"Celui qui se mettait en travers de notre chemin on le chatouillait jusqu’à le faire tomber". Des Chatouilleuses racontent leur combat

Mama Halima ici en orange et Salama Allaoui en blanc
Zakia Madi, Boueni Mtiti, Mouchoula, Coco Djoumoi, Zaïna Meresse ou encore Zéna M'Déré, voici une liste non exhaustive des figues du mouvement des Chatouilleuses. 23 ans après la mort de leur cheffe de file Zéna M'Déré décédée le 27 octobre 1999, la plupart se sont éteintes mais certaines sont encore parmi nous à l'instar de Mama Halima et Salama Allaoui.

Les gendarmes venus de Comores et de France venaient barrer le chemin au niveau du Four-à-Chaux quand ils voyaient qu’on attendait nos camarades de Grande-Terre venus nous apporter à manger. Nous coûte que coûte on devait repartir avec notre nourriture. Et certains gendarmes nous jeter un produit étrange sur les pieds. Je ne sais pas ce que c’était. (...) Celui qui se mettait au travers de notre chemin on le chatouillait jusqu’à le faire tomber

Cette histoire c'est celle de Mama Halima et Salama Allaoui ainsi que celle de l'ensemble des Chatouilleuses. Si les traits de leurs visages sont fatigués par le temps à 82 ans leurs souvenirs sont intacts et toujours aussi vifs. Nous les avons rencontrés chez elles à Labattoir en Petite-Terre. 

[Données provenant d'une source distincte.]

/-- With room for every line listed, a line that is asked for is there in the end, and one that was not there before
holds its current value. -/
theorem foldl_takeLine_takes {page : Nat} {e : MapEntry} {which : Nat → Bool} {i : Nat} (asked : which i = true) (l : List Nat)
    (listed : i ∈ l) (s : State) (room : internalUsed s + l.length ≤ 16384) :
    ∃ x, sagLine (l.foldl (takeLine page e which) s) page i = some x ∧ (sagLine s page i = none → TakenFrom s page e i x) := by
  induction l generalizing s with
  | nil => simp at listed
  | cons j l ih =>
    rw [List.foldl_cons]
    rw [List.length_cons] at room
    by_cases here : i = j
    · subst here
      cases before : sagLine s page i with
      | some x => exact ⟨x, sagLine_foldl_there l (sagLine_takeLine_there before), by simp⟩
      | none =>
        have taken : takeLine page e which s i = setSagLine s page i (some (internalLine s page e i)) :=
          if_neg (by simp [asked, before]; omega)
        rw [taken]
        exact ⟨_, sagLine_foldl_there l (sagLine_setSagLine ..), fun _ => ⟨rfl, rfl, rfl, rfl⟩⟩
    · have used := internalUsed_takeLine page e which s j
      obtain ⟨x, there, fresh⟩ := ih ((List.mem_cons.1 listed).resolve_left here) (takeLine page e which s j) (by omega)
      refine ⟨x, there, fun absent => ?_⟩
      have absent' : sagLine (takeLine page e which s j) page i = none := by
        unfold takeLine
        split
        · exact absent
        · rw [sagLine_setSagLine_other _ _ _ here, absent]
      have same : currentLine (takeLine page e which s j) e page i = currentLine s e page i := by
        rw [takeLine_frame]
        rfl
      obtain ⟨internal, data, poison, whole⟩ := fresh absent'
      exact ⟨internal, by rw [data, same], by rw [poison, same], whole⟩

section
variable {s : State} {page : Nat} {e : MapEntry} {which : Nat → Bool} (room : internalUsed s + 64 ≤ 16384)
include room

theorem takeInternal_takes {i : Nat} (asked : which i = true) (line : i < 64) :
    ∃ x, sagLine (takeInternal s page e which) page i = some x ∧ (sagLine s page i = none → TakenFrom s page e i x) := by
  rw [takeInternal_eq]
  exact foldl_takeLine_takes asked _ (List.mem_range.2 line) s (by rwa [List.length_range])

theorem allTaken_takeInternal : allTaken (takeInternal s page e which) page which = true := by
  refine List.all_eq_true.2 fun i listed => ?_
  cases asked : which i with
  | false => rfl
  | true =>
    obtain ⟨x, there, -⟩ := takeInternal_takes (page := page) (e := e) room asked (List.mem_range.1 listed)
    rw [there]
    rfl

end

/-! ### Restamp (R125) -/

/-- The lowest stamp that a page's lines may keep: the multiple of 2^38 before the last one. -/
def stampFloor (e : MapEntry) : Nat := (e.stamp / 2 ^ 38 - 1) * 2 ^ 38

/-- A live line of a home has a stamp below the floor. -/
def staleIn (s : State) (e : MapEntry) (home i : Nat) : Bool :=
  liveIn e home i && match mediaLine s home i with | some r => r.stamp < stampFloor e | none => false

theorem staleIn_of_line {s : State} {e : MapEntry} {home i : Nat} {x : LineRec} (live : liveIn e home i = true)
    (line : mediaLine s home i = some x) (low : x.stamp < stampFloor e) : staleIn s e home i = true := by
  simp only [staleIn, live, line, low, decide_true, Bool.and_self]

/-- The lines of a page that a restamp takes into the saggar. -/
def staleBisque (s : State) (e : MapEntry) (i : Nat) : Bool := e.bisqueHome ≠ none40 && staleIn s e e.bisqueHome i

/-- A page's restamp is done. -/
def restamped (s : State) (page : Nat) : State := { s with pl := { s.pl with restamps := s.pl.restamps.filter (· ≠ page) } }

theorem restamped_left (s : State) (page : Nat) : page ∉ (restamped s page).pl.restamps := by simp [restamped]

/-- What the map cache holds is no part of a line's current value. -/
theorem currentLine_fetchSeg (s : State) (e : MapEntry) (page i : Nat) :
    currentLine (fetchSeg s page) e page i = currentLine s e page i := by
  rw [fetchSeg_frame]
  rfl

section
variable {s : State} {page i : Nat} {e : MapEntry} {x : LineRec} (found : entry? (fetchSeg s page) page = some e)
  (up : mediaRuns s = true) (due : page ∈ s.pl.restamps) (free : pageFree s page = true) (open_ : e.secure = false)
include found up due free open_

/-- A restamp that is due: where all stale bisque lines are taken, stale glaze lines go to the refresh stripe. -/
theorem restamp_due (taken : allTaken (takeInternal (fetchSeg s page) page e (staleBisque s e)) page (staleBisque s e) = true) :
    exec (.restamp page) s = .next (
      if e.glazeHome ≠ none40 && (List.range 64).any (staleIn s e e.glazeHome) then
        queueRefreshStripe (restamped (takeInternal (fetchSeg s page) page e (staleBisque s e)) page) (slotRank e.glazeHome) [page]
      else restamped (takeInternal (fetchSeg s page) page e (staleBisque s e)) page) := by
  have opened : ¬ (!mediaRuns s || page ∉ s.pl.restamps || !pageFree s page || e.secure) = true := by simp [up, due, free, open_]
  simp only [exec, execRestamp, found]
  refine congrArg Host.Outcome.next ((if_neg opened).trans ?_)
  exact if_neg (by rw [Bool.not_eq_true', Bool.not_eq_false]; exact taken)

theorem restamp_glaze (homeless : e.bisqueHome = none40) (glazed : e.glazeHome ≠ none40) (inside : i < 64)
    (live : liveIn e e.glazeHome i = true) (line : mediaLine s e.glazeHome i = some x)
    (low : x.stamp < (e.stamp / 2 ^ 38 - 1) * 2 ^ 38) :
    ∃ t, exec (.restamp page) s = .next t ∧ page ∉ t.pl.restamps ∧
      t = queueRefreshStripe { fetchSeg s page with pl := { (fetchSeg s page).pl with
        restamps := (fetchSeg s page).pl.restamps.filter (· ≠ page) } } (slotRank e.glazeHome) [page] := by
  have unasked (i : Nat) : staleBisque s e i = false := by simp [staleBisque, homeless]
  have stale : (e.glazeHome ≠ none40 && (List.range 64).any (staleIn s e e.glazeHome)) = true := by
    rw [Bool.and_eq_true, List.any_eq_true]
    exact ⟨decide_eq_true glazed, i, List.mem_range.2 inside, staleIn_of_line live line low⟩
  have done := restamp_due found up due free open_ (allTaken_none _ page unasked)
  rw [takeInternal_none unasked, if_pos stale] at done
  exact ⟨_, done, restamped_left (fetchSeg s page) page, rfl⟩

/-- Stale bisque lines are taken into the saggar with their current values. -/
theorem restamp_bisque (housed : e.bisqueHome ≠ none40) (room : internalUsed (fetchSeg s page) + 64 ≤ 16384) (inside : i < 64)
    (live : liveIn e e.bisqueHome i = true) (line : mediaLine s e.bisqueHome i = some x)
    (low : x.stamp < (e.stamp / 2 ^ 38 - 1) * 2 ^ 38) (absent : sagLine (fetchSeg s page) page i = none) :
    ∃ t l, exec (.restamp page) s = .next t ∧ page ∉ t.pl.restamps ∧ sagLine t page i = some l ∧ l.internal = true ∧
      l.data = (currentLine s e page i).1 ∧ l.poison = (currentLine s e page i).2 ∧ l.mask = BitVec.allOnes 64 := by
  have asked : staleBisque s e i = true := by
    rw [staleBisque, staleIn_of_line live line low]
    simpa using housed
  obtain ⟨l, there, fresh⟩ := takeInternal_takes (page := page) (e := e) room asked inside
  obtain ⟨internal, data, poison, whole⟩ := fresh absent
  rw [currentLine_fetchSeg] at data poison
  have done := restamp_due found up due free open_ (allTaken_takeInternal room)
  refine ⟨_, l, done, ?_, ?_, internal, data, poison, whole⟩
  · split
    · exact restamped_left _ page
    · exact restamped_left _ page
  · split
    · exact there
    · exact there

end

/-! ### Refresh (R299) -/

/-- A page has left the refresh queue. -/
def refreshLeft (s : State) (page : Nat) : State := { s with pl := { s.pl with refreshes := s.pl.refreshes.filter (· ≠ page) } }

theorem refresh_glaze (s : State) (page : Nat) (e : MapEntry) (found : entry? (fetchSeg s page) page = some e)
    (up : mediaRuns s = true) (due : page ∈ s.pl.refreshes) (free : pageFree s page = true) (open_ : e.secure = false)
    (unpinned : e.pin = false) (glazed : e.state = .glaze ∨ e.state = .split) :
    ∃ t, exec (.refresh page) s = .next t ∧ page ∉ t.pl.refreshes ∧
      t = queueRefreshStripe { fetchSeg s page with pl := { (fetchSeg s page).pl with
        refreshes := (fetchSeg s page).pl.refreshes.filter (· ≠ page) } } (slotRank e.glazeHome) [page] := by
  have opened : ¬ (!mediaRuns s || page ∉ s.pl.refreshes || !pageFree s page) = true := by simp [up, due, free]
  have stays : ¬ promotes e = true := by simp [promotes, unpinned]
  have other : e.state ≠ .bisqueWhole := by intro whole; simp [whole] at glazed
  have queued : (e.state = .glaze || e.state = .split) = true := by simpa using glazed
  have leaves : exec (.refresh page) s =
      .next (queueRefreshStripe (refreshLeft (fetchSeg s page) page) (slotRank e.glazeHome) [page]) := by
    simp only [exec, execRefresh, found]
    exact congrArg Host.Outcome.next ((if_neg opened).trans ((if_neg (by rw [open_]; decide)).trans ((if_neg stays).trans
      ((if_neg other).trans (if_pos queued)))))
  exact ⟨_, leaves, by simp [queueRefreshStripe, refreshLeft], rfl⟩

/-- A page in neither queue is left alone. -/
theorem refresh_restamp_idle (s : State) (page : Nat) (unqueued : page ∉ s.pl.refreshes) (plain : page ∉ s.pl.restamps) :
    exec (.refresh page) s = .next s ∧ exec (.restamp page) s = .next s := by
  simp only [exec, execRefresh, execRestamp]
  cases entry? (fetchSeg s page) page with
  | none => exact ⟨rfl, rfl⟩
  | some e =>
    exact ⟨congrArg Host.Outcome.next (if_pos (by simp [unqueued])), congrArg Host.Outcome.next (if_pos (by simp [plain]))⟩

/-- Settles O32: reclaim by the victim that is named, moves by what each leaves of the page's lines and queues. -/
theorem reclaimAndMoves : Obligations.ReclaimAndMoves :=
  ⟨⟨fun _ _ _ => reclaimStart_chooses, makeVictim_valid, makeVictim_void, bestVictim_best, fun _ _ _ => levelling_even,
      fun _ _ _ _ => levelling_spread, fun _ _ => victimRelease_letGo, fun _ _ => victimRelease_held⟩,
    fun _ _ _ => bisqueRelocation_homeless, fun _ _ _ _ _ => bisqueRelocation_page, fun _ _ _ _ _ => restamp_glaze,
    by rintro s _ page i e x rfl; exact restamp_bisque, refresh_glaze, refresh_restamp_idle⟩

end Sys2Proof.Proofs.PageMoves
end

section
/-! The host link: host resets, retrains, the loss of the link, lane repairs. -/
namespace Sys2Proof.Proofs.HostLink
open Sys2Proof Machine Safety

/-- What reports leave of a state: every field outside them. -/
theorem unreported {s t : State} (h : ReportsOnly s t) {α : Type} (f : State → α) : f (quiet t) = f (quiet s) := congrArg f h.1

/-! ### Host resets (R432, R632) -/

/-- A host reset discards the completions that waited for a bell (R432). -/
theorem hostResetCore_unheld (s : State) : ∀ c ∈ (hostResetCore s).pp.comps, c.held = false := by
  intro c kept
  simpa using (List.mem_filter.1 kept).2

theorem hostReset_resets (s : State) (k : HostResetKind) (opened : hostOpen s = true) :
    ∃ t, exec (.hostReset k) s = .next t ∧ t.hl.memEnable = false ∧ t.hq.creditsOn = false ∧ t.hq.queue = [] ∧ t.hq.holds = [] ∧
      t.hq.rdCredits = 0 ∧ t.hq.wrCredits = 0 ∧ t.hq.reads = s.hq.reads ∧ t.ig.ideActive = 0#2 ∧ t.hl.msix = [] ∧
      t.hl.hdm = (if k = .flr then s.hl.hdm else []) ∧ (∀ c ∈ t.pp.comps, c.held = false) :=
  ⟨_, congrArg Host.Outcome.next (if_pos opened), rfl, rfl, rfl, rfl, rfl, rfl, rfl, rfl, rfl, rfl, hostResetCore_unheld s⟩

theorem hostReset_closed (s : State) (k : HostResetKind) (closed : hostOpen s = false) : exec (.hostReset k) s = .next s :=
  congrArg Host.Outcome.next (if_neg (by simp [closed]))

/-! ### Retrains (R181, R396) -/

/-- An active link leaves active at this beat, and the retrain is counted. -/
def retraining (s : State) : State :=
  { s with hl := { s.hl with state := .retraining, leftActive := some s.clk.beat, retrains := satAdd 16 s.hl.retrains 1 } }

À l'époque du mouvement des Chatouilleuses, mouvement ( né en 1966 au moment du transfert la capitale de Dzaoudzi à Moroni ) pour réclamer le maintien de Mayotte dans la République française, elles étaient encore très jeunes mais c'est sans aucune hésitation qu'elles ont rejoint les rangs de leur cheffe de file, Zéna M'Déré. Pour ne pas risquer de finir en prison, ces militantes avaient choisi les chatouilles mais en réalité Mama Halima ne cache pas qu'elles ont eu recours à la force avec des jets de pierres notamment. 

On cachait les cailloux sous nos vêtements

Mama Halima

En retour, les militantes ont essuyé de sévères confrontations avec les forces de l’ordre. Le 13 octobre 1969, Zakia Madi, l'une de leurs camarades trouve la mort lors d'un affrontement entre partisans et adversaires de l'indépendance place de l'ancien marché à Mamoudzou qui porte aujourd'hui son nom pour saluer sa mémoire. 

Elle est morte ce jour là, d'autres ont eu les bras cassés et jusqu'à l'heure d'aujourd'hui n'ont jamais réussi à retrouver l'usage de leurs bras

Salama Allaoui

Des souvenirs douloureux. Mama Halima et Salama Allaoui nous relate également un autre moment difficile, la perte de leur cheffe de file le 27 octobre 1999. Pour des raisons de santé, toutes les deux n'ont pas pu se rendre au maoulida shengué organisé ce lundi 31 octobre à Pamandzi à l’occasion du 23ème anniversaire de sa mort. 

Zéna M'Déré c'était un enfant, une mère, un père, une grand-mère, un chef de famille. Après son décès on a souffert car c’était notre maman à tous. Quand elle disait on dort, on dormais, on se met au garde à vous et nous nous exécutions.

Mama Halima

Mama Halima et Salama Allaoui

Mama Halima et Salama Allaoui regrettent qu'à l'heure d'aujourd'hui leur mouvement ne figure toujours pas dans les manuels scolaires d'Histoire à Mayotte car sans ce combat il n'y aurait jamais eu les deux référendums de 1974 et de 1976, durant lesquels les Mahorais ont signifié leur souhait de rester Français.

La lutte a certes abouti mais pour les deux militantes le combat n'est pas terminé.